[Stored data entries]

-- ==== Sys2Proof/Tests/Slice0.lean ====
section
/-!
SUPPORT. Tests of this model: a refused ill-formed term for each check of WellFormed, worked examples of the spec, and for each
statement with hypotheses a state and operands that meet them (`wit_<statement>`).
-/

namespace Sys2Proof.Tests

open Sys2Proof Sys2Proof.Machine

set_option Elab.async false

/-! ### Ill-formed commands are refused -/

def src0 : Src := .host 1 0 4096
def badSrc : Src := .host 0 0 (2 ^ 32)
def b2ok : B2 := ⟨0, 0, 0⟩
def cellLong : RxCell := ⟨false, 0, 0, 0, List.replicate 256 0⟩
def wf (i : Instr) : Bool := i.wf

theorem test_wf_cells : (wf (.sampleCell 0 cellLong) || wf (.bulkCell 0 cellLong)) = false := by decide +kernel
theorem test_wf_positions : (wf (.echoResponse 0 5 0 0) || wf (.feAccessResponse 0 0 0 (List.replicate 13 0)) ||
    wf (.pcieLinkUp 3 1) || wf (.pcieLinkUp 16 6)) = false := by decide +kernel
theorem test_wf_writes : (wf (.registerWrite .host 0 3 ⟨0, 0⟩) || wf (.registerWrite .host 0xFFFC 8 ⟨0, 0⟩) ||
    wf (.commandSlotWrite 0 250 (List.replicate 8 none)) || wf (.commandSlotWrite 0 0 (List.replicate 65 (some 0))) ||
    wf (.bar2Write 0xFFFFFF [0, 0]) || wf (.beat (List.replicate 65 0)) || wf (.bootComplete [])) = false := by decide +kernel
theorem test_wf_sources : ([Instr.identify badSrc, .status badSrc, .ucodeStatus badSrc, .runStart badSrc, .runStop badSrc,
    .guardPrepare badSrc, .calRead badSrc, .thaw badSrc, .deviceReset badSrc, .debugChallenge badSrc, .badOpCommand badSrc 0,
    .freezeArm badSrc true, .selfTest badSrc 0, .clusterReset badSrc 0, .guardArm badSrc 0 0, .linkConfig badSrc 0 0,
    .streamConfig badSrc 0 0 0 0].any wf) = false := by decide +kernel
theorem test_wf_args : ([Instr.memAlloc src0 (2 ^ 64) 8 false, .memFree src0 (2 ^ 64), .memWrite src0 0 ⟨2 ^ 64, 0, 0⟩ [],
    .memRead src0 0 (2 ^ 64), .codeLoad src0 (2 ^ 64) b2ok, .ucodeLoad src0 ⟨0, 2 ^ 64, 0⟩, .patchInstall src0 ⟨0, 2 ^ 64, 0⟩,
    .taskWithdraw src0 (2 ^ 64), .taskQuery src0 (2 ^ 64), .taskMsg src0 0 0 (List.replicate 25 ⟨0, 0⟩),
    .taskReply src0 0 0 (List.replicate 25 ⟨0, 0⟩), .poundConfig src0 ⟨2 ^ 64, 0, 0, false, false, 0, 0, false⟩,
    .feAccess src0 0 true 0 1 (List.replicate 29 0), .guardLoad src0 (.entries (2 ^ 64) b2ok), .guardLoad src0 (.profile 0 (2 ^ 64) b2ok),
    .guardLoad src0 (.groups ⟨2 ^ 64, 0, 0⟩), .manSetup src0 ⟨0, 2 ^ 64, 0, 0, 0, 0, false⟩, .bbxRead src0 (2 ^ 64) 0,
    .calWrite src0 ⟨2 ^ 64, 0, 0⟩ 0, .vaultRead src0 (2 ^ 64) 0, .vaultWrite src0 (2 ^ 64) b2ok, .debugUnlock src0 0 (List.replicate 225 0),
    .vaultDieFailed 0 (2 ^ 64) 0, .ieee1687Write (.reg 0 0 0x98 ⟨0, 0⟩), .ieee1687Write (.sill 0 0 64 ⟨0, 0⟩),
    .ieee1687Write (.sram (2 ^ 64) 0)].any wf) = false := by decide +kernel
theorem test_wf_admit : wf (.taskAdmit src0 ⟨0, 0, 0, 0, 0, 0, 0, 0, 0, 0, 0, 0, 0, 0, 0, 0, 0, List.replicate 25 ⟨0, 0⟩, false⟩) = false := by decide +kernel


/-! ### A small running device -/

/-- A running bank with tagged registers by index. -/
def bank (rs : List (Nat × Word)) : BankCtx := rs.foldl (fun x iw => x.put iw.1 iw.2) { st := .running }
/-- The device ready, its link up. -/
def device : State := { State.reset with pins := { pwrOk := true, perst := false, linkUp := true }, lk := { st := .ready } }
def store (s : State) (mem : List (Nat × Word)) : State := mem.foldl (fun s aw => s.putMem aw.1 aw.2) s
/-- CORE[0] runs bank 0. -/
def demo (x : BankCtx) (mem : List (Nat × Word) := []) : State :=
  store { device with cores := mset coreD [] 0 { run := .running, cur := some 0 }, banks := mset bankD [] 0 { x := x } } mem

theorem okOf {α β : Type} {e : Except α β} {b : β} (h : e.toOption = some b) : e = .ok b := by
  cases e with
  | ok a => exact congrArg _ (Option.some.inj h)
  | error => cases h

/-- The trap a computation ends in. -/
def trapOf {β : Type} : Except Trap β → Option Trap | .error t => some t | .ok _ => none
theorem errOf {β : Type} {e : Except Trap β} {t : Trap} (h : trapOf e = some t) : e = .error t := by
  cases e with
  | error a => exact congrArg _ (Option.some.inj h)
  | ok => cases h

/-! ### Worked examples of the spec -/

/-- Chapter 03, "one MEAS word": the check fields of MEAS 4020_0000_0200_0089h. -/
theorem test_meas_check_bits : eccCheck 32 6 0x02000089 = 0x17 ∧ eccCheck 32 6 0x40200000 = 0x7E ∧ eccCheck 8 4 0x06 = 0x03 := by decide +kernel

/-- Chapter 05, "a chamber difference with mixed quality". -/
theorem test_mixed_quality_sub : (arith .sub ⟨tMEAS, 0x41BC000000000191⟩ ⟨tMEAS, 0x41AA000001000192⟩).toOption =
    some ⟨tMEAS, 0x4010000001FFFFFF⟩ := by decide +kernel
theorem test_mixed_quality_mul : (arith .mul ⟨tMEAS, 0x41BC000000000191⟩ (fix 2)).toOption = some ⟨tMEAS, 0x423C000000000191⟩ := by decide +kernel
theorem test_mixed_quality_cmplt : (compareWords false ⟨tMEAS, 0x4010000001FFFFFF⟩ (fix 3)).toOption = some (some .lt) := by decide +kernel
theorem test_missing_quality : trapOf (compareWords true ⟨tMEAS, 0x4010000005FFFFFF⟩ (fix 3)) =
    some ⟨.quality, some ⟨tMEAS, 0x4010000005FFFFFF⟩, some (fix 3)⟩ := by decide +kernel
...
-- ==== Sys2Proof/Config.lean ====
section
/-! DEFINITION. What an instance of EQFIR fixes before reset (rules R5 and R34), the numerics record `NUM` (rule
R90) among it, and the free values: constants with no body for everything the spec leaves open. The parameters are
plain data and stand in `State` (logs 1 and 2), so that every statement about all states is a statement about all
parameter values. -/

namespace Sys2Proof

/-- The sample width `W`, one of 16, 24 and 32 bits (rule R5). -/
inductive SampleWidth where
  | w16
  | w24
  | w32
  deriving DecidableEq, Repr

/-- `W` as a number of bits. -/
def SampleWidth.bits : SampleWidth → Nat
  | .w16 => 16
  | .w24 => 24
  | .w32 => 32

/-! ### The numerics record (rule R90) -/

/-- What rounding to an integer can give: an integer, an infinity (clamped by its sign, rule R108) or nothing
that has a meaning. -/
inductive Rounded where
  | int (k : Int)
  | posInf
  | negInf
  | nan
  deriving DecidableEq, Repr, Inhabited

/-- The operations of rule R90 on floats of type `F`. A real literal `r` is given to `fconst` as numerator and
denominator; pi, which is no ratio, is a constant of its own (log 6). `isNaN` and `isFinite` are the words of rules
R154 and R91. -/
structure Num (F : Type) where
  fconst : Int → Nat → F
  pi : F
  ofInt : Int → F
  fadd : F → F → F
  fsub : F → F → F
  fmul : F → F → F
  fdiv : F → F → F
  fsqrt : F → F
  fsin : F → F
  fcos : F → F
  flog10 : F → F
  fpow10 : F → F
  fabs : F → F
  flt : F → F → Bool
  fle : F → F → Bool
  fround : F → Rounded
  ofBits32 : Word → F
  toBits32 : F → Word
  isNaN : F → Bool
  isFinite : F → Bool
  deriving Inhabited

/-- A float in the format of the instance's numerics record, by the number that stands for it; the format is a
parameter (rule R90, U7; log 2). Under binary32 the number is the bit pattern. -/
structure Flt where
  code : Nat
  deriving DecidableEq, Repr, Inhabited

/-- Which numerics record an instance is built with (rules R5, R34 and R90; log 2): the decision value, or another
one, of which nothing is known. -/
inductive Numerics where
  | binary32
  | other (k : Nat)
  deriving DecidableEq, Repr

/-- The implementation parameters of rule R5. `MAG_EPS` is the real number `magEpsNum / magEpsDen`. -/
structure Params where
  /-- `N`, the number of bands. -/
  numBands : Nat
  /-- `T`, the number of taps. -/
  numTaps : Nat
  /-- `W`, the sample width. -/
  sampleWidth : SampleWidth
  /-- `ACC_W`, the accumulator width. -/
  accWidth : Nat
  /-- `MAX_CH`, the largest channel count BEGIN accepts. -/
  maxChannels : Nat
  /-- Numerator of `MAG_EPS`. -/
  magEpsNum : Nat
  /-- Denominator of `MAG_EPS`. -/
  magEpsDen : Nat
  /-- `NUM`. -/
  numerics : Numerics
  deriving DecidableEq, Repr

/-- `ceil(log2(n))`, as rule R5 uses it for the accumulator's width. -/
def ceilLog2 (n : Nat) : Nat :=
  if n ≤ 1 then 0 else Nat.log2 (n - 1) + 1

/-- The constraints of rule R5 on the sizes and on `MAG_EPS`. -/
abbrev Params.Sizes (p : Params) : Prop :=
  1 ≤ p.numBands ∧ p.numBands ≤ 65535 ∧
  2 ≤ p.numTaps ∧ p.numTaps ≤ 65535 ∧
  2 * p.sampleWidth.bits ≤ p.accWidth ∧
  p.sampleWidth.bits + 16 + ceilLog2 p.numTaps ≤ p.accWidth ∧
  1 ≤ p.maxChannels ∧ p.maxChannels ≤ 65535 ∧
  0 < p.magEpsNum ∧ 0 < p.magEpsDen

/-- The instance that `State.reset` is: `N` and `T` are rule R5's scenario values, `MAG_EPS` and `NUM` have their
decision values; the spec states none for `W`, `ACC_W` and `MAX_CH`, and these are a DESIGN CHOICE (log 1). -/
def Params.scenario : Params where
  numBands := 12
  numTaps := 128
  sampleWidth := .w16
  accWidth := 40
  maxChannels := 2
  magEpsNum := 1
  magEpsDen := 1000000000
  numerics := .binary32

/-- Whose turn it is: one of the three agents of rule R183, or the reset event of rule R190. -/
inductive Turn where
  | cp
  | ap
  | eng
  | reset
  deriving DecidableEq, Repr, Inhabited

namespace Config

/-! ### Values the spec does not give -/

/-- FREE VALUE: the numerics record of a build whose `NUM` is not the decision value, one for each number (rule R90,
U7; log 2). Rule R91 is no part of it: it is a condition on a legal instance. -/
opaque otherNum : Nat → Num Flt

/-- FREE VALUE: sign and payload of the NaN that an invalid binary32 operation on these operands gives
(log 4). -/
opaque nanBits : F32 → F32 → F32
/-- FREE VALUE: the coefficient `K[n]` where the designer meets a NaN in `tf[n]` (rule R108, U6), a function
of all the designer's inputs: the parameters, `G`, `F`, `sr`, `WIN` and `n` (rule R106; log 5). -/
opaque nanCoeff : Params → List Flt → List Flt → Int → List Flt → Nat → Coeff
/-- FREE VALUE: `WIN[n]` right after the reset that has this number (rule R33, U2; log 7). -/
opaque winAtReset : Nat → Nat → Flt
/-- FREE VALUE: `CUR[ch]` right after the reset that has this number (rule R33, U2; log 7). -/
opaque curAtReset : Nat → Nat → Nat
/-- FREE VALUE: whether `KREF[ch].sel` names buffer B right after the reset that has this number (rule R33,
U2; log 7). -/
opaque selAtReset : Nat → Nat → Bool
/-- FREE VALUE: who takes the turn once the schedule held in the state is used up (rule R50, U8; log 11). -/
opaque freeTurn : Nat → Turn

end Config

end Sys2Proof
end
==
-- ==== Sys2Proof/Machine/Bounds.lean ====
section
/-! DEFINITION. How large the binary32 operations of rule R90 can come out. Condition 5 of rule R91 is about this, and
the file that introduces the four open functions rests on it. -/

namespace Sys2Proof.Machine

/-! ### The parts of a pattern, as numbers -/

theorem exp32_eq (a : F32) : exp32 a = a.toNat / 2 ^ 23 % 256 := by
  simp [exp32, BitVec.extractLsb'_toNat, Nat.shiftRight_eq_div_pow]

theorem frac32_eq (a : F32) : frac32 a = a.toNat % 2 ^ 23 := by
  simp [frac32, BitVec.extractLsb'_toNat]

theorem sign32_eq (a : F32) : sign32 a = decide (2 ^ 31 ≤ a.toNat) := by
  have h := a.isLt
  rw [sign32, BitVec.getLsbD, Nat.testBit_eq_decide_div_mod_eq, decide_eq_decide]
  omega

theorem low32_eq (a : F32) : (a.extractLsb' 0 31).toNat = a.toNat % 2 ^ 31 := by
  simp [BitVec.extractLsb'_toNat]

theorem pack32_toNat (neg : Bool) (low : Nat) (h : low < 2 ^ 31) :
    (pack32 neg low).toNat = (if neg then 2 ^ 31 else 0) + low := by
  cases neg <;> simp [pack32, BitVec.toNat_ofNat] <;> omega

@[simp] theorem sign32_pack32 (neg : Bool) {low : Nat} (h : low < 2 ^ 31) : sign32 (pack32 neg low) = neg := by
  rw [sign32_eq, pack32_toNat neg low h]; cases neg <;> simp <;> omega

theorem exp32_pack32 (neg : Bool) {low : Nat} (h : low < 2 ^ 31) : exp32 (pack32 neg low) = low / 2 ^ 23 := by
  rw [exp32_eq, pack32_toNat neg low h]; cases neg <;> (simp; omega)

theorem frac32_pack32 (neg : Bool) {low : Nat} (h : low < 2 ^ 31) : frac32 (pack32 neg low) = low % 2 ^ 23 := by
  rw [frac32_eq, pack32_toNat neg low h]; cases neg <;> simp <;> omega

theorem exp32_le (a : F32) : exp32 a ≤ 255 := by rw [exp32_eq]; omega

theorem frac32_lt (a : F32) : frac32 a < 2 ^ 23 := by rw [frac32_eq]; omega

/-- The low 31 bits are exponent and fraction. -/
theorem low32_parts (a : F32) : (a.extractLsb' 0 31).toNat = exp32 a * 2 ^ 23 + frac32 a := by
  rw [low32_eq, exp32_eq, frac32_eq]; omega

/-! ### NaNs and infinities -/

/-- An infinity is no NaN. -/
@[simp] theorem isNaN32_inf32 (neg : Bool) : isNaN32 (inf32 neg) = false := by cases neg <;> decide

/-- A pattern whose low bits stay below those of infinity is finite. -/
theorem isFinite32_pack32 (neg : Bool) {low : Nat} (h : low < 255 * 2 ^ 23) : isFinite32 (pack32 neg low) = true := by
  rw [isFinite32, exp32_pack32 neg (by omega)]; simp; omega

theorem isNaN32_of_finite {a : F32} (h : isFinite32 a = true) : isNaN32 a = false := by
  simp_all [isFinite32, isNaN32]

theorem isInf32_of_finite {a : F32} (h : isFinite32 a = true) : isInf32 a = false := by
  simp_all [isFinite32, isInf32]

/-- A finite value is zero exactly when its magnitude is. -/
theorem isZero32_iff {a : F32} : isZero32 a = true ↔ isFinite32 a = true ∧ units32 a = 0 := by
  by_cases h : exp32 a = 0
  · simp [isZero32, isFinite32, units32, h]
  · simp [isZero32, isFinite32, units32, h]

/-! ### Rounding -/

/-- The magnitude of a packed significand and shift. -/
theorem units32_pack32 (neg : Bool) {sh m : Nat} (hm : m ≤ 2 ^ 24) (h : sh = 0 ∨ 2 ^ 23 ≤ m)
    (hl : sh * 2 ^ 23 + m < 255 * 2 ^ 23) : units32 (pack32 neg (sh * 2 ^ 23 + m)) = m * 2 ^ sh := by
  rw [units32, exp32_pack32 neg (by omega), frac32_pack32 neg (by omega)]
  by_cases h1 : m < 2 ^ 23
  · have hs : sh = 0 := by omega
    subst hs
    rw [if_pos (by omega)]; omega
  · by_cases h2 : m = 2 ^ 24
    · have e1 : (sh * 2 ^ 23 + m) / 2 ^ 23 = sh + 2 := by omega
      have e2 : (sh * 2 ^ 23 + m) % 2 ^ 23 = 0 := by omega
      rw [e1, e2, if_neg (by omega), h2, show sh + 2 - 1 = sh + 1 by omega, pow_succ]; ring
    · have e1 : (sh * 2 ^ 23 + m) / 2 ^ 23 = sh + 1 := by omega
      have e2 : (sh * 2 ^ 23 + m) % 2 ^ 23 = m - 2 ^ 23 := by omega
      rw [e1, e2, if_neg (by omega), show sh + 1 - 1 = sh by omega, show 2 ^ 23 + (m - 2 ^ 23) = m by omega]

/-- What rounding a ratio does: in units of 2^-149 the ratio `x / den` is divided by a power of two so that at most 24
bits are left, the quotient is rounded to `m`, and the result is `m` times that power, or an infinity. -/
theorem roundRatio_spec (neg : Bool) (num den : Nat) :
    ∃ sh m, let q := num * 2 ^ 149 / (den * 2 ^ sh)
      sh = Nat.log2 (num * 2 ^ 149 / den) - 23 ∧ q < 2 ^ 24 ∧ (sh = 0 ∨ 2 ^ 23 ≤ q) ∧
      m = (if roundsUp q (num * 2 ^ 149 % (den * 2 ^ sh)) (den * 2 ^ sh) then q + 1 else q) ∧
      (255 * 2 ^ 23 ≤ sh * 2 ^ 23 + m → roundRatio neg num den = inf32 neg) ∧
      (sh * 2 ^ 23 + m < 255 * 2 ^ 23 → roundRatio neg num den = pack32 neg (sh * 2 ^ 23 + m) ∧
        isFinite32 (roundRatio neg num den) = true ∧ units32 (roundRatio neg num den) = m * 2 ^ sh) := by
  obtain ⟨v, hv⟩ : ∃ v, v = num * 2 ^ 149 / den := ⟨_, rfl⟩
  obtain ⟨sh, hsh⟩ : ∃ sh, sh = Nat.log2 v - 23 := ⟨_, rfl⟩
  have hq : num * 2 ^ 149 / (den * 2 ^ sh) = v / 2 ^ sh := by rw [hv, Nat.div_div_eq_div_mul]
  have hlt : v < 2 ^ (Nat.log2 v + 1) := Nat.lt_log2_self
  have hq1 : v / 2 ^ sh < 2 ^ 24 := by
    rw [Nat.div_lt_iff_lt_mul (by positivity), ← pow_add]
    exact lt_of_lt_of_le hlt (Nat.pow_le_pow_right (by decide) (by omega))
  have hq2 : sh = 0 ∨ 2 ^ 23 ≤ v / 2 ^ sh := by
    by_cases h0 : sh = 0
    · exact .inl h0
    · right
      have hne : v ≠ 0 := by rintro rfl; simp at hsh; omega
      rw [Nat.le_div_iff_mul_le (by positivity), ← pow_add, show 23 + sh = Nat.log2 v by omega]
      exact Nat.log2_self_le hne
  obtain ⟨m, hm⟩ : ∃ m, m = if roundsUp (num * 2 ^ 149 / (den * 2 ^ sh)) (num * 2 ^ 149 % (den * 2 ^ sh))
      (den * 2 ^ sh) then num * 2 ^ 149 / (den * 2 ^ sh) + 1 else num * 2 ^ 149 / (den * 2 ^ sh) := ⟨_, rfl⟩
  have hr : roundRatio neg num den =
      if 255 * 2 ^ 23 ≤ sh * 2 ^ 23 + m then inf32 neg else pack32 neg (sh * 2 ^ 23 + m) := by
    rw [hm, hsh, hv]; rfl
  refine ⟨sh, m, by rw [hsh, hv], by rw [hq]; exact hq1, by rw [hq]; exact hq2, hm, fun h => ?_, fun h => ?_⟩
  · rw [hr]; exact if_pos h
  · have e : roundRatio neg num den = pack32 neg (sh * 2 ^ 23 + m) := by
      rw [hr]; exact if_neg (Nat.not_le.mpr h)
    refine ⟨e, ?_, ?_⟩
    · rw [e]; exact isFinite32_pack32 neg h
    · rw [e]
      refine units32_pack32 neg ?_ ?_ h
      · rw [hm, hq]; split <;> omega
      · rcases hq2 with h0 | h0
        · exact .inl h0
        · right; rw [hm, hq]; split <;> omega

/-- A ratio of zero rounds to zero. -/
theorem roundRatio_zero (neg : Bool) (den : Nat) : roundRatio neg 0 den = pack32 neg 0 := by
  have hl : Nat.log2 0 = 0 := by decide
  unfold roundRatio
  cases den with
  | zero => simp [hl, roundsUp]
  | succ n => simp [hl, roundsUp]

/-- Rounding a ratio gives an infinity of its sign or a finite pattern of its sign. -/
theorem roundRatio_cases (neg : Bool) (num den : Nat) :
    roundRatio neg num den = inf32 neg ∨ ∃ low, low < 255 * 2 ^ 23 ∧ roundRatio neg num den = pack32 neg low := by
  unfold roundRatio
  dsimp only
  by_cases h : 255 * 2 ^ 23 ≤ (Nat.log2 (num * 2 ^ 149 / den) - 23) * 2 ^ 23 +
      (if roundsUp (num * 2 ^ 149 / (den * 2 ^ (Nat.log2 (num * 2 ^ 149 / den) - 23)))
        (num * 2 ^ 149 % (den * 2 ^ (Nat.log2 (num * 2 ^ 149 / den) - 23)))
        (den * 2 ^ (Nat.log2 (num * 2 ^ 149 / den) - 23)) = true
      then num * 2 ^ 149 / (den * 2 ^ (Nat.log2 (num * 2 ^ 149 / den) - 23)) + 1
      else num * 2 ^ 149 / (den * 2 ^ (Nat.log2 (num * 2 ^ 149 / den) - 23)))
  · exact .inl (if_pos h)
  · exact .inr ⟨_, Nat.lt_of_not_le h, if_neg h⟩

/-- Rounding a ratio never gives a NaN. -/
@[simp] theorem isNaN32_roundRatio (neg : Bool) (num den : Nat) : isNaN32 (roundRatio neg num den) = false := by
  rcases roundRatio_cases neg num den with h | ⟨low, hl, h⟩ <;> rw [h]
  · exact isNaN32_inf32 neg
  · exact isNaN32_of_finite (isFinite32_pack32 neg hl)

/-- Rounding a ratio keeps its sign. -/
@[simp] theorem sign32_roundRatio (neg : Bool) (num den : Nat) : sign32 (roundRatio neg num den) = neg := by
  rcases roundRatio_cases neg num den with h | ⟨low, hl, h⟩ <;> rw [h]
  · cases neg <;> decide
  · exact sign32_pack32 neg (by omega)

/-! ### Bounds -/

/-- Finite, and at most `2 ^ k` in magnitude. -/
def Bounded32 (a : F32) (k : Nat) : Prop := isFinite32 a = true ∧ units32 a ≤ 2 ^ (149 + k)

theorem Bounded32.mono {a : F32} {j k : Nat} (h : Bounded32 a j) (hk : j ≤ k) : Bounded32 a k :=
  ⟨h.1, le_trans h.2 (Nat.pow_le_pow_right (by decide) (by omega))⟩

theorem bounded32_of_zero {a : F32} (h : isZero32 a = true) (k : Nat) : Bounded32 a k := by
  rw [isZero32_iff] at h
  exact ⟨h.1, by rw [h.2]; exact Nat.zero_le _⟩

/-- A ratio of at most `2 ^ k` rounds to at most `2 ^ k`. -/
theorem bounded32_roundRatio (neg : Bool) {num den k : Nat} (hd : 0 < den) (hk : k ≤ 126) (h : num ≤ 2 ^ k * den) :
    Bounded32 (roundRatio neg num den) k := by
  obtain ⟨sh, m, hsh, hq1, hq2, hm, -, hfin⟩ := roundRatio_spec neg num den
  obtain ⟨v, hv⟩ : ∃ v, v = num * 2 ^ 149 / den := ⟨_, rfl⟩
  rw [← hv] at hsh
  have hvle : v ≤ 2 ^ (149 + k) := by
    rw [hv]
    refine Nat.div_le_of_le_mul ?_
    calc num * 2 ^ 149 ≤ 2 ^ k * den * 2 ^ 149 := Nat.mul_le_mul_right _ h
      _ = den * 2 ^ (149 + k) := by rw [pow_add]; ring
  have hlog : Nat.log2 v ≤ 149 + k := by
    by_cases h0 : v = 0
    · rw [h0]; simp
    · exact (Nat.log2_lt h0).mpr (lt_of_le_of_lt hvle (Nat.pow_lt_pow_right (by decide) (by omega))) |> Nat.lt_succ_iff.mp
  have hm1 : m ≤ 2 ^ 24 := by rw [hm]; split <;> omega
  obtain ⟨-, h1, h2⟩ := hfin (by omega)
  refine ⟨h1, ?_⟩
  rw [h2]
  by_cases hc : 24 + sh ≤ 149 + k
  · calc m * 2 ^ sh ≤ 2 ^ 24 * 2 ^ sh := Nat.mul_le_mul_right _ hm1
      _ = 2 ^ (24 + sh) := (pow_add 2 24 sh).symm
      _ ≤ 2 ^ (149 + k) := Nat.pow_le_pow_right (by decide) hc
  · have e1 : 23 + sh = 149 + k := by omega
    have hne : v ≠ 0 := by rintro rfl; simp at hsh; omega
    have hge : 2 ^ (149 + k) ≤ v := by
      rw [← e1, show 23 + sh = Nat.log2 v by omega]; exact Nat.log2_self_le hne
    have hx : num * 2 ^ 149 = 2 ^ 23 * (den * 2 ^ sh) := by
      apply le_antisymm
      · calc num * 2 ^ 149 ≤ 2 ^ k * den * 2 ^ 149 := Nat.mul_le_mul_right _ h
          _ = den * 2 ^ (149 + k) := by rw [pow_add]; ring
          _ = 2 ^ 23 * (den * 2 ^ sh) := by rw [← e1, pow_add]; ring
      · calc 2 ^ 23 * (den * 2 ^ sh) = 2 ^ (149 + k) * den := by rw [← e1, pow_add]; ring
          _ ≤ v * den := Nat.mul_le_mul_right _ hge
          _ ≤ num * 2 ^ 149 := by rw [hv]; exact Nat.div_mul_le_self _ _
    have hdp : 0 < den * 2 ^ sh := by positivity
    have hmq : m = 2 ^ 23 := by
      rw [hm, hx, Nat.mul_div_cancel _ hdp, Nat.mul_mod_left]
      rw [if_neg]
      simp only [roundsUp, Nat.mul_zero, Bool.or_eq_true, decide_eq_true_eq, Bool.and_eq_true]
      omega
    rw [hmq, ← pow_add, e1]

WHAT THE TASK ASKS |
Which lines of the data hold the string "congrArg"? Return each of them.

EXERCISE SOLUTION |
  | ok a => exact congrArg _ (Option.some.inj h)
  | error a => exact congrArg _ (Option.some.inj h)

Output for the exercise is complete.